* **Directions for this task**:
Give back, word for word, the lines in the listing below from the one holding "even addresses of the region only. -/" down to the one holding "0x7FFF 0).wellFormed = true := by decide", both ends included.

* **The data**:
-- ==== Sys2Proof/Tests/Slice0.lean ====
section
/-!
SUPPORT. Tests. Expected values are those of spec/95_test_vectors.md (the section is named at each test) or are written out
from the rule named; none was taken from the model.
-/

namespace Sys2Proof.Tests

open Sys2Proof Sys2Proof.Machine

/-! ## Well-formedness: one refused term, and the edges of what is admitted, for each check -/

/-- R81: `PAL.RD` admits 0x9C00-0x9CFF. -/
theorem test_wf_palRd : (Instr.palRd 4 0x9BFF 0).wellFormed = false ∧ (Instr.palRd 4 0x9C00 0).wellFormed = true
    ∧ (Instr.palRd 4 0x9CFF 0).wellFormed = true ∧ (Instr.palRd 4 0x9D00 0).wellFormed = false := by decide

/-- R82: `PAL.WR.E` admits the even addresses of the region only. -/
theorem test_wf_palWrE : (Instr.palWrE 4 0x9C01 0).wellFormed = false ∧ (Instr.palWrE 4 0x9BFE 0).wellFormed = false
    ∧ (Instr.palWrE 4 0x9C00 0).wellFormed = true ∧ (Instr.palWrE 4 0x9CFE 0).wellFormed = true := by decide

/-- R83: `PAL.WR.O` admits the odd addresses of the region only. -/
theorem test_wf_palWrO : (Instr.palWrO 4 0x9C00 0).wellFormed = false ∧ (Instr.palWrO 4 0x9D01 0).wellFormed = false
    ∧ (Instr.palWrO 4 0x9C01 0).wellFormed = true ∧ (Instr.palWrO 4 0x9CFF 0).wellFormed = true := by decide

/-- R98, R100: 0x0000-0x7FFF. -/
theorem test_wf_romLow : (Instr.romlRd 4 0x8000 0).wellFormed = false ∧ (Instr.romlWr 4 0x8000 0).wellFormed = false
    ∧ (Instr.romlRd 4 0x0000 0).wellFormed = true ∧ (Instr.romlWr 4 0x7FFF 0).wellFormed = true := by decide

/-- R99, R101: 0xC000-0xDFFF. -/
theorem test_wf_romHigh : (Instr.romhRd 4 0xBFFF 0).wellFormed = false ∧ (Instr.romhWr 4 0xE000 0).wellFormed = false
    ∧ (Instr.romhRd 4 0xC000 0).wellFormed = true ∧ (Instr.romhWr 4 0xDFFF 0).wellFormed = true := by decide

/-- R102, R103: 0x8000-0x9BFF or 0x9D00-0x9FFF. -/
theorem test_wf_plainRam : (Instr.ramRd 4 0x7FFF 0).wellFormed = false ∧ (Instr.ramRd 4 0x9C00 0).wellFormed = false
    ∧ (Instr.ramWr 4 0x9CFF 0).wellFormed = false ∧ (Instr.ramWr 4 0xA000 0).wellFormed = false
    ∧ (Instr.ramRd 4 0x8000 0).wellFormed = true ∧ (Instr.ramRd 4 0x9BFF 0).wellFormed = true
    ∧ (Instr.ramWr 4 0x9D00 0).wellFormed = true ∧ (Instr.ramWr 4 0x9FFF 0).wellFormed = true := by decide

/-- R104, R105: the four unmapped ranges; neither the ports nor the latch. -/
theorem test_wf_unmapped : (Instr.unmapRd 4 0xB005 0).wellFormed = false ∧ (Instr.unmapWr 4 0xB800 0).wellFormed = false
    ∧ (Instr.unmapRd 4 0xC000 0).wellFormed = false ∧ (Instr.unmapRd 4 0x9FFF 0).wellFormed = false
    ∧ (Instr.unmapRd 4 0xA000 0).wellFormed = true ∧ (Instr.unmapRd 4 0xAFFF 0).wellFormed = true
    ∧ (Instr.unmapRd 4 0xB006 0).wellFormed = true ∧ (Instr.unmapWr 4 0xB7FF 0).wellFormed = true
    ∧ (Instr.unmapWr 4 0xB801 0).wellFormed = true ∧ (Instr.unmapWr 4 0xBFFF 0).wellFormed = true
    ∧ (Instr.unmapWr 4 0xE000 0).wellFormed = true ∧ (Instr.unmapWr 4 0xFFFF 0).wellFormed = true := by decide

/-- R8, R9: the default configuration is well formed; one that breaks each of its checks is not. -/
theorem test_wf_config : configWellFormed Config.default = true
    ∧ configWellFormed { Config.default with period := 0 } = false
    ∧ configWellFormed { Config.default with progRomLo := zeroImage 32767 } = false
    ∧ configWellFormed { Config.default with progRomHi := zeroImage 8193 } = false
    ∧ configWellFormed { Config.default with nChars := 4096 } = false
    ∧ configWellFormed { Config.default with nBgTiles := 0, romBgTiles := zeroImage 0 } = false := by decide

/-- R8, R9, continued. -/
theorem test_wf_config' : configWellFormed { Config.default with romSprites := zeroImage 1 } = false
    ∧ configWellFormed { Config.default with nTilemap := 1 } = false
    ∧ configWellFormed { Config.default with bgSelectAddr := 0x7FFF } = false
    ∧ configWellFormed { Config.default with fgCodeBase := 0xA000 } = false
    ∧ configWellFormed { Config.default with fgColorBase := 0x0000 } = false
    ∧ configWellFormed { Config.default with fgBankBit := 3 } = false
    ∧ configWellFormed { Config.default with tmPageSize := 0 } = false
    ∧ configWellFormed { Config.default with bgFill := 0x00FFFFFF } = false
    ∧ configWellFormed { Config.default with sndRamSize := 0 } = false := by decide
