-- ==== Sys2Proof/Machine/Core.lean ====
section
/-! DEFINITION. The machine as the host's interface takes it. -/

def Sys2Proof.core : Host.Core :=
  { State := Sys2Proof.Machine.State
    Fault := Sys2Proof.Machine.Fault
    Refusal := Sys2Proof.Machine.Refusal
    step := Sys2Proof.Machine.step
    reset := Sys2Proof.Machine.State.reset }
end

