/-- Settles O31: one description of the completed state, for `exec` and, on the advanced state, for the step. -/
theorem addRegWritesSumThenCarry : Obligations.AddRegWritesSumThenCarry := by
  unfold Obligations.AddRegWritesSumThenCarry
  refine ⟨fun x y s hx hy => ⟨_, exec_addReg_of_written hx hy, addReg_writes_sum_and_carry s x y⟩, ?_⟩
  exact fun s op hf hop => ⟨opX op, opY op, opX_val op, opY_val op, fun hx hy =>
    ⟨_, step_of_fetch_addReg hf hop hx hy, addReg_writes_sum_and_carry s.advance (opX op) (opY op)⟩⟩

theorem readVF_afterExec_addReg_eq_one_iff (s : State) (x y : RegIdx) :
    (s.afterExec (.addReg x y)).readV 15 = 1 ↔ (s.readV x).toNat + (s.readV y).toNat > 255 := by
  rw [readVF_afterExec_addReg_eq_ite]
  split
  next h => simp [h]
  next h => simp [h]

theorem readVF_afterExec_addReg_zero_or_one (s : State) (x y : RegIdx) :
    (s.afterExec (.addReg x y)).readV 15 = 0 ∨ (s.afterExec (.addReg x y)).readV 15 = 1 := by
  rw [readVF_afterExec_addReg_eq_ite]
  split
  next => exact .inr rfl
  next => exact .inl rfl

/-- A byte added to itself carries exactly when its top bit is set. -/
theorem readVF_afterExec_addReg_self (s : State) (x : RegIdx) :
    (s.afterExec (.addReg x x)).readV 15 = if (s.readV x).toNat ≥ 128 then 1 else 0 := by
  rw [readVF_afterExec_addReg_eq_ite]
  exact if_congr (by omega) rfl rfl

/-- Settles O32: every case is the general description, since both operands are read before the first write. -/
theorem addRegReadsBeforeItWrites : Obligations.AddRegReadsBeforeItWrites := by
  unfold Obligations.AddRegReadsBeforeItWrites
  intro x y s hx _ hwx hwy hwvf
  refine ⟨⟨_, exec_addReg_of_written hwx hwvf, ?vfAsSource⟩, ⟨_, exec_addReg_of_written hwvf hwy, ?vfAsDestination⟩,
    ⟨_, exec_addReg_of_written hwvf hwvf, readVF_afterExec_addReg_self s 15⟩,
    ⟨_, exec_addReg_of_written hwx hwx, ?doubled, readVF_afterExec_addReg_self s x⟩⟩
  case vfAsSource =>
    exact ⟨readV_afterExec_addReg_toNat hx s 15, readVF_afterExec_addReg_eq_one_iff s x 15,
      readVF_afterExec_addReg_zero_or_one s x 15⟩
  case vfAsDestination =>
    exact ⟨readVF_afterExec_addReg_eq_one_iff s 15 y, readVF_afterExec_addReg_zero_or_one s 15 y,
      fun j hj => readV_of_frame (frame_afterExec_addReg s 15 y) (not_or.2 ⟨hj, hj⟩)⟩
  case doubled => rw [readV_afterExec_addReg_toNat hx, Nat.two_mul]

/-- Settles O36: the completed state keeps `PC`, `I` and memory; an unwritten operand is the one other end. -/
theorem everyInstructionCompletes : Obligations.EveryInstructionCompletes := by
  unfold Obligations.EveryInstructionCompletes
  refine ⟨fun i s h => ?_, fun i s h => exec_of_not_operandsWritten h⟩
  exact ⟨_, exec_of_operandsWritten h, afterExec_pc s i, afterExec_i s i, afterExec_mem s i⟩

/-- Settles O24: the fetch and the advance leave `I` and memory, and so does every instruction. -/
theorem stepKeepsMemoryAndIndex : Obligations.StepKeepsMemoryAndIndex := by
  unfold Obligations.StepKeepsMemoryAndIndex
  intro s t h
  obtain ⟨op, -, -, rfl⟩ := step_next_cases h
  have hmem : (s.advance.afterExec (decode op)).mem = s.mem := by rw [afterExec_mem, advance_mem]
  exact ⟨afterExec_i _ _, hmem, fun a => by rw [hmem]⟩

/-- The write column of R22, in terms of the opcode. -/
theorem writes_decode {op : Word} {j : RegIdx} (h : writes (decode op) j) :
    (op.toNat / 4096 = 6 ∨ op.toNat / 4096 = 7) ∧ j.val = op.toNat / 256 % 16 ∨
      op.toNat / 4096 = 8 ∧ op.toNat % 16 = 4 ∧ (j.val = op.toNat / 256 % 16 ∨ j = 15) := by
  rw [← opX_val]
  obtain ⟨hc, hd⟩ | ⟨hc, hd⟩ | ⟨hc, hn, hd⟩ | ⟨-, -, -, hd⟩ := decode_cases op
  · rw [hd] at h
    exact .inl ⟨.inl (opClass_eq_iff.1 hc), congrArg Fin.val h⟩
  · rw [hd] at h
    exact .inl ⟨.inr (opClass_eq_iff.1 hc), congrArg Fin.val h⟩
  · rw [hd] at h
    exact .inr ⟨opClass_eq_iff.1 hc, opN_eq_iff.1 hn, h.imp_left (congrArg Fin.val)⟩
  · rw [hd] at h
    exact h.elim

/-- Settles O25: a changed register is outside the frame, so it is one the decoded instruction writes. -/
theorem stepWritesOnlyTheNamedRegisters : Obligations.StepWritesOnlyTheNamedRegisters := by
  unfold Obligations.StepWritesOnlyTheNamedRegisters
  intro s t op hf h j hj
  obtain ⟨op', hf', -, rfl⟩ := step_next_cases h
  obtain rfl : op' = op := Except.ok.inj (hf'.symm.trans hf)
  refine writes_decode (by_contra fun hw => hj ?_)
  rw [readV_of_frame (frame_afterExec _ _) hw, advance_readV]

/-- An implemented opcode is the one encoding of its decoding, so that the status names it (log entry 5). -/
theorem reportedStatus_decode {op : Word} (h : decode op ≠ .unimpl op) :
    reportedStatus (decode op) = .executed op (decode op) := by
  have hop := encode_decode op
  cases hd : decode op with
  | ldImm | addImm | addReg =>
    rw [hd] at hop
    rw [reportedStatus, hop]
  | unimpl op' =>
    rw [hd] at hop
    obtain rfl : op' = op := hop
    exact absurd hd h

/-- Settles O26: by what the fetch gives, an opcode without a handler, one with a handler, or an address. -/
theorem stepReportsExactlyOneStatus : Obligations.StepReportsExactlyOneStatus := by
  unfold Obligations.StepReportsExactlyOneStatus
  refine fun s hw => ⟨fun op hf hd => ?unimplemented, fun op hf hd hops => ?executed, fun f hf => ?failed⟩
  case unimplemented => exact ⟨_, transact_step_of_fetch_unimpl hf hd, rfl, rfl⟩
  case executed =>
    have hstep := transact_step_of_fetch hf hops
    have hhist := afterExec_history s.advance (decode op)
    rw [reportedStatus_decode hd] at hstep hhist
    exact ⟨_, hstep, hhist, rfl⟩
  case failed =>
    obtain ⟨hunwritten, -⟩ | ⟨-, rfl⟩ := fetch_error_cases hf
    · rw [hw] at hunwritten
      cases hunwritten
    · exact ⟨_, rfl, transact_step_fault (step_of_fetch_error hf), rfl⟩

* **Output for this task**:
/-- R82: `PAL.WR.E` admits the even addresses of the region only. -/
theorem test_wf_palWrE : (Instr.palWrE 4 0x9C01 0).wellFormed = false ∧ (Instr.palWrE 4 0x9BFE 0).wellFormed = false
    ∧ (Instr.palWrE 4 0x9C00 0).wellFormed = true ∧ (Instr.palWrE 4 0x9CFE 0).wellFormed = true := by decide

/-- R83: `PAL.WR.O` admits the odd addresses of the region only. -/
theorem test_wf_palWrO : (Instr.palWrO 4 0x9C00 0).wellFormed = false ∧ (Instr.palWrO 4 0x9D01 0).wellFormed = false
    ∧ (Instr.palWrO 4 0x9C01 0).wellFormed = true ∧ (Instr.palWrO 4 0x9CFF 0).wellFormed = true := by decide

/-- R98, R100: 0x0000-0x7FFF. -/
theorem test_wf_romLow : (Instr.romlRd 4 0x8000 0).wellFormed = false ∧ (Instr.romlWr 4 0x8000 0).wellFormed = false
    ∧ (Instr.romlRd 4 0x0000 0).wellFormed = true ∧ (Instr.romlWr 4 0x7FFF 0).wellFormed = true := by decide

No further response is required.